Start of Block

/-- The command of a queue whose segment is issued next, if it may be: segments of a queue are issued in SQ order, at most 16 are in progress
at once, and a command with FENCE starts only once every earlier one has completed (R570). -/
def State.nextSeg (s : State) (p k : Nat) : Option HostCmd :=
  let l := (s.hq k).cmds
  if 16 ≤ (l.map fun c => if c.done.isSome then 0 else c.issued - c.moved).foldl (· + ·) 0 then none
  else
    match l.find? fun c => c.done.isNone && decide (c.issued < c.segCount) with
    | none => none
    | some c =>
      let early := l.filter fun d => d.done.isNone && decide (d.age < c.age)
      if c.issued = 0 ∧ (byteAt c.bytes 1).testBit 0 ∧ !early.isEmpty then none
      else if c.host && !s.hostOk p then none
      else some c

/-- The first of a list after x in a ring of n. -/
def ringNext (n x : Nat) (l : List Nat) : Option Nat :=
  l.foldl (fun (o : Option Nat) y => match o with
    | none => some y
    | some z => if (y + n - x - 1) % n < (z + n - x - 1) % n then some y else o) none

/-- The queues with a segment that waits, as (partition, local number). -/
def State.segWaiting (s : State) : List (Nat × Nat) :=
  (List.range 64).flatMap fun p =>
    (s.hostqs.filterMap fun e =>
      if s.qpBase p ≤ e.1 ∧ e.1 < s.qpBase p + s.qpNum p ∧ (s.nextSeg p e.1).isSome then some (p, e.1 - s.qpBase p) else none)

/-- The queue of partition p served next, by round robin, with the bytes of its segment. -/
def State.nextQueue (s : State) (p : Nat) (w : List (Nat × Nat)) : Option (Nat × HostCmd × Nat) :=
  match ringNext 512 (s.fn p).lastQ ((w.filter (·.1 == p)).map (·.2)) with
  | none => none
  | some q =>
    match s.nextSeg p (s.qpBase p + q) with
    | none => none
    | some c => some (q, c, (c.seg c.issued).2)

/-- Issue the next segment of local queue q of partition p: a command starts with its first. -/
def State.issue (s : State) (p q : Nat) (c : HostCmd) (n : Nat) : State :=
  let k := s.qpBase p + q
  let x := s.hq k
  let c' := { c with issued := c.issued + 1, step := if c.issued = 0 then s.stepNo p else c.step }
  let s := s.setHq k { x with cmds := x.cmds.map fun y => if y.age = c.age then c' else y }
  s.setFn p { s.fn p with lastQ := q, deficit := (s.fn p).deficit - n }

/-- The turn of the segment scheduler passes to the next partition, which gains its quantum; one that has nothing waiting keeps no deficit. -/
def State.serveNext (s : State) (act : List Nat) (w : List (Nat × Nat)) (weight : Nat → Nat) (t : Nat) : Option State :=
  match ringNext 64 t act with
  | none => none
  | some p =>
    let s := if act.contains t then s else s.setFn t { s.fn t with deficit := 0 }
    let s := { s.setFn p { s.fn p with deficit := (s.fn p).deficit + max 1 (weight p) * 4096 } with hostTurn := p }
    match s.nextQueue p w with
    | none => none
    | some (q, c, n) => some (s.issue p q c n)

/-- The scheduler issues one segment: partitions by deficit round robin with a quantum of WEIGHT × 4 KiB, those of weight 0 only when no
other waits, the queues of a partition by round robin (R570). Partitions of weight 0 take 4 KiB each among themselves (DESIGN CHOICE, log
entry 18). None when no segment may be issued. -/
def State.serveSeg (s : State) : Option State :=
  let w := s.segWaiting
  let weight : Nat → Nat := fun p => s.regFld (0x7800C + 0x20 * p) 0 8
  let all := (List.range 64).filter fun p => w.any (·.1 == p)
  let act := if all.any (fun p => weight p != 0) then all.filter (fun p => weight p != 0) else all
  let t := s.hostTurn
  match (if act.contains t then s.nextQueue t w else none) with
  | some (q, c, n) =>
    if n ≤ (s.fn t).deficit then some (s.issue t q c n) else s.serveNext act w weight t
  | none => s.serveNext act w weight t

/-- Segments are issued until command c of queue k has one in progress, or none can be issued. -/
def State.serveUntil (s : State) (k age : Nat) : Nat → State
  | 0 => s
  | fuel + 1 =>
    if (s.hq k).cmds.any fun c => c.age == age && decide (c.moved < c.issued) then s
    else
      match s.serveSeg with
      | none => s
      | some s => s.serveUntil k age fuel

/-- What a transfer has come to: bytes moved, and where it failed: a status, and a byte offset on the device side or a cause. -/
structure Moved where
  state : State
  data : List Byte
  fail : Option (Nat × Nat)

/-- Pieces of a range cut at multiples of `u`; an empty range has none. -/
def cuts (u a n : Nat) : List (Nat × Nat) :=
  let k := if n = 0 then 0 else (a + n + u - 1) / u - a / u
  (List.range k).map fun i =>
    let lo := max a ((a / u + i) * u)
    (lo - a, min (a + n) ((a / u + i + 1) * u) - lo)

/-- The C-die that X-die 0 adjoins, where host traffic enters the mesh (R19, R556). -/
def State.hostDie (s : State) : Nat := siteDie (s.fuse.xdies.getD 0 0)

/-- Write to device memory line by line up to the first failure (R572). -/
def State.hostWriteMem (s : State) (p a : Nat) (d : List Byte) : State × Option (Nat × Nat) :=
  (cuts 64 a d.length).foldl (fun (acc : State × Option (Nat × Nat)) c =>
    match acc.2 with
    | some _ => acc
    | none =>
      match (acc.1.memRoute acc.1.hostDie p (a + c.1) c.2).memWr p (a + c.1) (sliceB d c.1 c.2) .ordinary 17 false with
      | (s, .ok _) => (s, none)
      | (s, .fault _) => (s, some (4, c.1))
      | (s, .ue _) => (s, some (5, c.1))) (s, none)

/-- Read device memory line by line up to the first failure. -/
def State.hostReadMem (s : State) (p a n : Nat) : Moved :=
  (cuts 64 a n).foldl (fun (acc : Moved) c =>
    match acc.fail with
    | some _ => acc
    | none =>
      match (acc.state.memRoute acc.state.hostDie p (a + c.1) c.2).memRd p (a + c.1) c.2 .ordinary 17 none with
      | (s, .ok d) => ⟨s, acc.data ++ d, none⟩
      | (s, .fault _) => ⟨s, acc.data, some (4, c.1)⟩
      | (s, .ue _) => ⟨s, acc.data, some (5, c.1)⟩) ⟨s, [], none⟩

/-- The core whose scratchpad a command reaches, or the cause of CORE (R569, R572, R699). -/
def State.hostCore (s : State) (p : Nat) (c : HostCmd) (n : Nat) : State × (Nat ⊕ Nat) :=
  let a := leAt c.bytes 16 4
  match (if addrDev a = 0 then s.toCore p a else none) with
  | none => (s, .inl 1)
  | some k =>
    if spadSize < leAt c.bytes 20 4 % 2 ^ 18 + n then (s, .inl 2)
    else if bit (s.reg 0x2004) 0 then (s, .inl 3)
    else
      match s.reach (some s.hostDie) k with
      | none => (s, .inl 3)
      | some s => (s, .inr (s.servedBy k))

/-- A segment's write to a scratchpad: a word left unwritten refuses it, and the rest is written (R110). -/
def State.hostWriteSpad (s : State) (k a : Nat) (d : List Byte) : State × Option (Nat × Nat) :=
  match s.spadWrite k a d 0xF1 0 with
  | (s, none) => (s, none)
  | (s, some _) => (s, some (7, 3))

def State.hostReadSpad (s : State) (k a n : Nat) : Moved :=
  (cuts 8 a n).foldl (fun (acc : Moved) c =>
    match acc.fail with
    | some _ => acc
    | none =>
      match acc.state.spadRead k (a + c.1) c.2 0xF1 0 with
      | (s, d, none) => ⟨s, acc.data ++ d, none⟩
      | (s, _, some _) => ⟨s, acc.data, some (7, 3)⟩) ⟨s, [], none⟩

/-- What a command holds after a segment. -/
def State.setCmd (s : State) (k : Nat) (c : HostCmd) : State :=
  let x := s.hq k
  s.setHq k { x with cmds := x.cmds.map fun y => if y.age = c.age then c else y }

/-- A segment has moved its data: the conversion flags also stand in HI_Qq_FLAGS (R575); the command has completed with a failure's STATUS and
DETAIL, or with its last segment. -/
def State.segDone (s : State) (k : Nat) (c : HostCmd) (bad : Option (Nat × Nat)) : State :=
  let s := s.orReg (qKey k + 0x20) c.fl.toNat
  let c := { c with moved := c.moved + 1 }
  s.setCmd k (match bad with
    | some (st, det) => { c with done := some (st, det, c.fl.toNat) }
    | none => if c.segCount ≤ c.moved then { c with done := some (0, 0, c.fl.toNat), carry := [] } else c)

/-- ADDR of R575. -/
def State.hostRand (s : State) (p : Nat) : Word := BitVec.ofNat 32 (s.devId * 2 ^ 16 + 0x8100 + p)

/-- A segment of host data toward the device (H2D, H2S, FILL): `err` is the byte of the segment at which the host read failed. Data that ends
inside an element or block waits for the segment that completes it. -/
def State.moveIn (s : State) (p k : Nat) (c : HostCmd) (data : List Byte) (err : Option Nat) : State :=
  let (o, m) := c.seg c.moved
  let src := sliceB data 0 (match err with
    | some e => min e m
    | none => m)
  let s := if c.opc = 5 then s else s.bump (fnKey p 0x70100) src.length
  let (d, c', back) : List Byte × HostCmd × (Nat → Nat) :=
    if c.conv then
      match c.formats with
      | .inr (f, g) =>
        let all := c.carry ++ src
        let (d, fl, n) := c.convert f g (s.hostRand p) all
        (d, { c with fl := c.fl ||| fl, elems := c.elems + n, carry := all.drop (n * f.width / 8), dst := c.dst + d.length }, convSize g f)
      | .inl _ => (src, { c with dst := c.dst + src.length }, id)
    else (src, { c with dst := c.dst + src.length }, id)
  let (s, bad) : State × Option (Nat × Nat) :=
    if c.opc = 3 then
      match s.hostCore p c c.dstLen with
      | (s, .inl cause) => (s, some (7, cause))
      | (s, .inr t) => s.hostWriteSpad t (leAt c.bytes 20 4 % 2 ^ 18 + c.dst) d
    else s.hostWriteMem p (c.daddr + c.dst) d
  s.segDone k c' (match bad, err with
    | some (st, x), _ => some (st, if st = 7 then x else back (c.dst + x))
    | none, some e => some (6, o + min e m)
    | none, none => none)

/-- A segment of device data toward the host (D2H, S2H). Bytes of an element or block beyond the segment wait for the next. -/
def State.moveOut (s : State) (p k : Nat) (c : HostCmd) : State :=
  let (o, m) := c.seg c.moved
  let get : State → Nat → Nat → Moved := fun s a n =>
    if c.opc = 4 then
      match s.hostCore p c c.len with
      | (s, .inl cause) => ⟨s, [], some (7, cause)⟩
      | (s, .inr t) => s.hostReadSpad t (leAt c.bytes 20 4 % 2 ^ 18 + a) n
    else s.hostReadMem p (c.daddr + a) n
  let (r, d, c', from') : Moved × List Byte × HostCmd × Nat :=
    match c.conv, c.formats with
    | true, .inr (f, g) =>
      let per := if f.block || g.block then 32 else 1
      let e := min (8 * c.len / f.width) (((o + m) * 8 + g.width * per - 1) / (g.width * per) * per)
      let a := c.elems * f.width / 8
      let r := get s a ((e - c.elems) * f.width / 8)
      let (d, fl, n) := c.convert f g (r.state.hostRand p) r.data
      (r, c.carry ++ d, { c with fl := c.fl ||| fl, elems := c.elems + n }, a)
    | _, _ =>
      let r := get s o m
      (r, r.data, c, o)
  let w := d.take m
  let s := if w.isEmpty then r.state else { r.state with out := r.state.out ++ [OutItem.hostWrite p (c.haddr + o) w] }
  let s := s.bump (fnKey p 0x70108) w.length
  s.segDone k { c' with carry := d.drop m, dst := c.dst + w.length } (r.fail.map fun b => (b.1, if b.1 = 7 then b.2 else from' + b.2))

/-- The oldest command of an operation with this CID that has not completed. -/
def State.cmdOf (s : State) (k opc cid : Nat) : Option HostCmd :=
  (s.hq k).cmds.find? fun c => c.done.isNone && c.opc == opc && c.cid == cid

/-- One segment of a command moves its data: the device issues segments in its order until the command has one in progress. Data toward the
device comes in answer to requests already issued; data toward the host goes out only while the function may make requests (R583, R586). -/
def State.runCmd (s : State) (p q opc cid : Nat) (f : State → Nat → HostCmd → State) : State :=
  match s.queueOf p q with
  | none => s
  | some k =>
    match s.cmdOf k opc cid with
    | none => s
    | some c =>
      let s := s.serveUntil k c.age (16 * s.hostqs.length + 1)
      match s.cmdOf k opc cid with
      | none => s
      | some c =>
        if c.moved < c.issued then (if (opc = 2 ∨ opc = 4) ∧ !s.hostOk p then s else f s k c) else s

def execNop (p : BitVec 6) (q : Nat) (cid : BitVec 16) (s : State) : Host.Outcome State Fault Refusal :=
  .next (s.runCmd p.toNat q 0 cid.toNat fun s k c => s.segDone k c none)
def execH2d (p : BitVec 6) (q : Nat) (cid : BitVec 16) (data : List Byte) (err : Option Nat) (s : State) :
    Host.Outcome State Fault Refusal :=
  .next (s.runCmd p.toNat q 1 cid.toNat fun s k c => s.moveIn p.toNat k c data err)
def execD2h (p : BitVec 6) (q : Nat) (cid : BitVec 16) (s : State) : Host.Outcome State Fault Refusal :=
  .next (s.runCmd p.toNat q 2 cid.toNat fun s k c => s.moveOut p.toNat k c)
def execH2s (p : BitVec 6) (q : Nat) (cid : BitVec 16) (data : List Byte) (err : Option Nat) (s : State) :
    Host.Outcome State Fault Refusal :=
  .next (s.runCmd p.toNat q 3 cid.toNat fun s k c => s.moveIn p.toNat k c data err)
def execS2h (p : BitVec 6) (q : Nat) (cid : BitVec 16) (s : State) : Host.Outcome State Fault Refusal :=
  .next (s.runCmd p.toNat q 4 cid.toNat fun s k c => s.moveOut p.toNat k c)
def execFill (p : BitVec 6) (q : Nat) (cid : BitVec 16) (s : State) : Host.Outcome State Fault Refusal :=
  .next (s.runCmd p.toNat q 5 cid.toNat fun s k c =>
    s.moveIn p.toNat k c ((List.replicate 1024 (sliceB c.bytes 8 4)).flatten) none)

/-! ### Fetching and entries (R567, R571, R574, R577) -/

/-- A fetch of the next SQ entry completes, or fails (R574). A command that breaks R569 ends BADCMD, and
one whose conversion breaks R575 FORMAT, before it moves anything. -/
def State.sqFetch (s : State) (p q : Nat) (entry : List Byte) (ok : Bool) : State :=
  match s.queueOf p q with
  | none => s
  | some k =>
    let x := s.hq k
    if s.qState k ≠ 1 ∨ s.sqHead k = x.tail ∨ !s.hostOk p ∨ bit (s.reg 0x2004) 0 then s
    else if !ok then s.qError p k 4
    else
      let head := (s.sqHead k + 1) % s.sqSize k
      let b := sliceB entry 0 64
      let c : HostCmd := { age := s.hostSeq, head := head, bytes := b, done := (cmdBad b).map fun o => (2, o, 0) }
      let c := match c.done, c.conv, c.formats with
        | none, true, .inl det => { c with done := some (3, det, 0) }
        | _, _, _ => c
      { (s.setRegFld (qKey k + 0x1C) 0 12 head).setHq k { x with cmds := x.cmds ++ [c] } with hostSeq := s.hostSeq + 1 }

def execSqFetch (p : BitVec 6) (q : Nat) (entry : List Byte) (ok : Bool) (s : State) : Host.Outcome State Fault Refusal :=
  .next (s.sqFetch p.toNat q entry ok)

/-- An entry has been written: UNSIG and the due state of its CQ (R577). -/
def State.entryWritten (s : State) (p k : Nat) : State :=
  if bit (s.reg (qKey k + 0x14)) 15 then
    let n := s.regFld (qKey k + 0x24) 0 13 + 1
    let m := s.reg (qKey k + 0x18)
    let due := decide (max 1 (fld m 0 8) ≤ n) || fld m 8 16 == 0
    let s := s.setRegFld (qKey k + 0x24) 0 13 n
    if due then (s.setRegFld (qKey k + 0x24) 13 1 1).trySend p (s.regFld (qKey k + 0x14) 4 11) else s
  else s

End of Block

Task requirements:
Out of the material above, output word for word the line with "fail : Option (Nat × Nat)", the line with "let lo := max a ((a / u + i) * u)", and all lines between them, with nothing else.

Task response:
  fail : Option (Nat × Nat)

/-- Pieces of a range cut at multiples of `u`; an empty range has none. -/
def cuts (u a n : Nat) : List (Nat × Nat) :=
  let k := if n = 0 then 0 else (a + n + u - 1) / u - a / u
  (List.range k).map fun i =>
    let lo := max a ((a / u + i) * u)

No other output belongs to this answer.